Dataset items:

/-! ### The candidate choice -/

/-- A choice finds an EMPTY slot among those it examines, and every slot before it in order is not EMPTY (R93). -/
theorem Ptab.firstFree_some {t : Ptab} {start n : Addr} {all : Bool} (h : t.firstFree start all = some n) :
    t.slots.get n = .empty ∧
      ∃ before after, searchOrder start all = before ++ n :: after ∧ ∀ a ∈ before, t.slots.get a ≠ .empty := by
  obtain ⟨hn, before, after, e, hb⟩ := List.find?_eq_some_iff_append.mp h
  exact ⟨by simpa using hn, before, after, e, fun a ha => by simpa using hb a ha⟩

/-- A choice that finds none has every slot it examines not EMPTY. -/
theorem Ptab.firstFree_none {t : Ptab} {start : Addr} {all : Bool} (h : t.firstFree start all = none) :
    ∀ a ∈ searchOrder start all, t.slots.get a ≠ .empty := fun a ha => by
  simpa using List.find?_eq_none.mp h a ha

/-! ### Slots emptied by aging, on their way to station identity -/

/-- Outside UNADDRESSED identity takes a hand-off of emptied slots without effect (R119). -/
theorem handOverEmptied_addressed {w : Bool} {s : State} (h : s.sid.st ≠ .unaddressed) : handOverEmptied w s = s := by
  simp [handOverEmptied, slotEmptied, h]

/-- In UNADDRESSED it starts a claim, or, where it waits and none was on its way, it is on its way (R105, R114). -/
theorem handOverEmptied_unaddressed {w : Bool} {s : State} (h : s.sid.st = .unaddressed) :
    handOverEmptied w s =
      if w = true ∧ s.sid.emptied = false then s.setSid { s.sid with emptied := true } else claimFromSeed s := by
  cases w <;> cases he : s.sid.emptied <;> simp [handOverEmptied, slotEmptied, h, he]

/-- A hand-off on its way starts a claim in UNADDRESSED; where none is, nothing happens. -/
theorem takeHandOff_eq (s : State) :
    takeHandOff s = if s.sid.emptied = true ∧ s.sid.st = .unaddressed then claimFromSeed s else s := by
  cases he : s.sid.emptied <;> simp [takeHandOff, slotEmptied, he]

/-! ### The engine -/

/-- A recompute leaves the inputs and the applied gains. -/
theorem Tge.recompute_inputs (p : Params) (t : Tge) :
    (t.recompute p).own = t.own ∧ (t.recompute p).peers = t.peers ∧ (t.recompute p).crit = t.crit ∧
      (t.recompute p).applied = t.applied := by
  unfold Tge.recompute
  split <;> simp_all

/-- A second recompute from the same inputs changes nothing. -/
theorem Tge.recompute_recompute (p : Params) (t : Tge) : (t.recompute p).recompute p = t.recompute p := by
  cases h : t.own <;> simp [Tge.recompute, Tge.members, h]

/-- A slew leaves a settled engine settled: its results do not depend on the applied gains. -/
theorem Tge.slew_recompute (p : Params) (t : Tge) (h : t.recompute p = t) : (t.slew p).recompute p = t.slew p := by
  unfold Tge.slew
  split
  · exact h
  · generalize Rgb.map₂ _ _ _ = g
    cases ho : t.own with
    | none => simp [Tge.recompute]
    | some own =>
      have := congrArg (fun u : Tge => { u with applied := g }) h
      simpa [Tge.recompute, Tge.members, ho] using this

/-- After a notification the engine holds the contributions. -/
@[simp] theorem Tge.notified_peers (p : Params) (peers : Vector (Option Entry) 48) (t : Tge) :
    (t.notified p peers).peers = peers := by
  unfold Tge.notified
  split
  · next h => exact (congrArg Tge.peers h).symm
  · exact (Tge.recompute_inputs p _).2.1

/-- After a notification an engine that was settled is settled. -/
theorem Tge.notified_settled {p : Params} {peers : Vector (Option Entry) 48} {t : Tge} (h : t.recompute p = t) :
    (t.notified p peers).recompute p = t.notified p peers := by
  unfold Tge.notified
  split
  · exact h
  · exact Tge.recompute_recompute p _

/-! ### Outbound slots -/

/-- A fill of a slot whose frame is not on the line makes its content pending. -/
theorem OutSlot.fill_offLine {α : Type} (sl : OutSlot α) (r : Bool) (x : α) :
    (sl.fill false r x).content = some x := by
  simp only [OutSlot.fill]
  split <;> rfl

/-- A fill of the empty slot. -/
theorem OutSlot.fill_empty {α : Type} (o r : Bool) (x : α) :
    (OutSlot.empty : OutSlot α).fill o r x = ⟨some x, false, none⟩ := rfl

/-- A withdrawal of a frame that is not on the line empties the slot. -/
theorem OutSlot.withdraw_offLine {α : Type} (sl : OutSlot α) : (sl.withdraw false).content = none := by
  simp only [OutSlot.withdraw]
  split
  · assumption
  · rfl

/-- A withdrawal of a pending frame that is on the line marks it and drops a held content. -/
theorem OutSlot.withdraw_onLine {α : Type} {sl : OutSlot α} {x : α} (h : sl.content = some x) :
    sl.withdraw true = ⟨some x, true, none⟩ := by
  simp [OutSlot.withdraw, h]

/-- An attempt that ends without completing leaves a frame that is not withdrawn as it is. -/
theorem OutSlot.attemptEnd_kept {α : Type} {sl : OutSlot α} (h : sl.withdrawn = false) : sl.attemptEnd = sl := by
  simp [OutSlot.attemptEnd, h]

/-! ### The station's own symbols -/

/-- The own bits before symbol `k + 1` of a main part are the first `k` bits of its bytes. -/
theorem Sending.bitsBefore_main (f : Frame) (k : Nat) :
    (Sending.main f).bitsBefore (k + 1) = (lineBits f.bytes).take k := by
  have h (bits : List Bool) : (bits.map bitSymbol).filterMap Sent.bit? = bits := by
    rw [List.filterMap_map]
    conv_rhs => rw [← List.filterMap_some (l := bits)]
    congr 1
    funext b
    cases b <;> rfl
  simp only [Sending.bitsBefore, Sending.symbols, List.take_succ_cons]
  rw [List.filterMap_cons_none rfl, blockSymbols, ← List.map_take, h]

/-- A transmission that ends without completing releases the driver, and no frame is on the line. -/
theorem Slc.stop_line (l : Slc) (m : OwnMark) :
    (l.stop m).driver = .released ∧ (l.stop m).tx = none ∧ (l.stop m).txPos = 0 ∧ (l.stop m).mark = m := ⟨rfl, rfl, rfl, rfl⟩

/-- What a transmission that ends without completing does to the four slots (R72, R73). -/
theorem Slc.stop_slots {l : Slc} {x : Sending} (m : OwnMark) (h : l.tx = some x) :
    SlotEnded .stake x l.stake (l.stop m).stake ∧ SlotEnded .ask x l.ask (l.stop m).ask ∧
      SlotEnded .notice x l.notice (l.stop m).notice ∧ SlotEnded .muster x l.muster (l.stop m).muster := by
  cases x with
  | main f =>
    cases hb : f.body <;>
      simp [SlotEnded, Sending.carries, Slc.stop, Slc.release, Slc.attemptEnd, OutSlot.attemptEnd, h, hb, Body.kind]
  | _ => simp [SlotEnded, Sending.carries, Slc.stop, Slc.release, Slc.attemptEnd, h]

/-- A read-back pulse moves the recessive time and the frame in reception alone, and of a reply the recessive time alone. -/
theorem Slc.takeOwnBits_fields (l : Slc) (pos pulse : Nat) :
    l.takeOwnBits pos pulse = { l with recessive := 0, rx := (l.takeOwnBits pos pulse).rx } ∧
      ((∀ f, l.tx ≠ some (.main f)) → l.takeOwnBits pos pulse = { l with recessive := 0 }) := by
  refine ⟨rfl, fun h => ?_⟩
  unfold Slc.takeOwnBits
  split
  · next f hf => exact absurd hf (h f)
  · rfl

/-- A block in place is not passed over. -/
theorem Slc.passOver_inPlace {l : Slc} {w : Window} (n : Nat) (h : l.inPlace = some w) : l.passOver n = l := by
  simp [Slc.passOver, h]

/-- A block passed over moves the recessive time and the mark of an ended attempt alone. -/
theorem Slc.passOver_fields (l : Slc) (n : Nat) :
    l.passOver n = { l with recessive := (l.passOver n).recessive, mark := (l.passOver n).mark } := by
  unfold Slc.passOver
  split <;> rfl

/-- Line time at the station's own transmission moves the driver, the symbol's number and the frame in reception alone. -/
theorem Slc.partPasses_fields (l : Slc) :
    l.partPasses = { l with driver := l.partPasses.driver, txPos := l.partPasses.txPos, rx := l.partPasses.rx } := by
  unfold Slc.partPasses
  split
  · rfl
  · rfl
  · unfold Slc.recessiveEnds
    split <;> rfl

/-! ### Flags and events -/

@[simp] theorem Evu.take_raw (e : Evu) (now pulses : EventSet) : (e.take now pulses).raw = now := rfl
@[simp] theorem Evu.take_mask (e : Evu) (now pulses : EventSet) : (e.take now pulses).mask = e.mask := rfl
@[simp] theorem Evu.take_latched (e : Evu) (now pulses : EventSet) :
    (e.take now pulses).latched = e.latched ||| (now &&& ~~~e.raw ||| pulses) := rfl
@[simp] theorem Evu.take_marks (e : Evu) (now pulses : EventSet) :
    (e.take now pulses).marks = e.marks ||| (now &&& ~~~e.raw ||| pulses) := rfl
@[simp] theorem Evu.clearRequest_latched (e : Evu) (captured : EventSet) :
    (e.clearRequest captured).latched = e.latched &&& ~~~(captured &&& ~~~e.marks) := rfl
@[simp] theorem handEvents_evu (p : EventSet) (s : State) : (handEvents p s).evu = s.evu.take s.conditions p := rfl

/-- The conditions do not read the event unit: after the event unit has taken them they are the same. -/
@[simp] theorem handEvents_conditions (p : EventSet) (s : State) : (handEvents p s).conditions = s.conditions := rfl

Task objective:
The answer must be the line containing "(e.clearRequest captured).latched = e.latched" and every line after it to the end of the data, exactly as written.

Task output:
    (e.clearRequest captured).latched = e.latched &&& ~~~(captured &&& ~~~e.marks) := rfl
@[simp] theorem handEvents_evu (p : EventSet) (s : State) : (handEvents p s).evu = s.evu.take s.conditions p := rfl

/-- The conditions do not read the event unit: after the event unit has taken them they are the same. -/
@[simp] theorem handEvents_conditions (p : EventSet) (s : State) : (handEvents p s).conditions = s.conditions := rfl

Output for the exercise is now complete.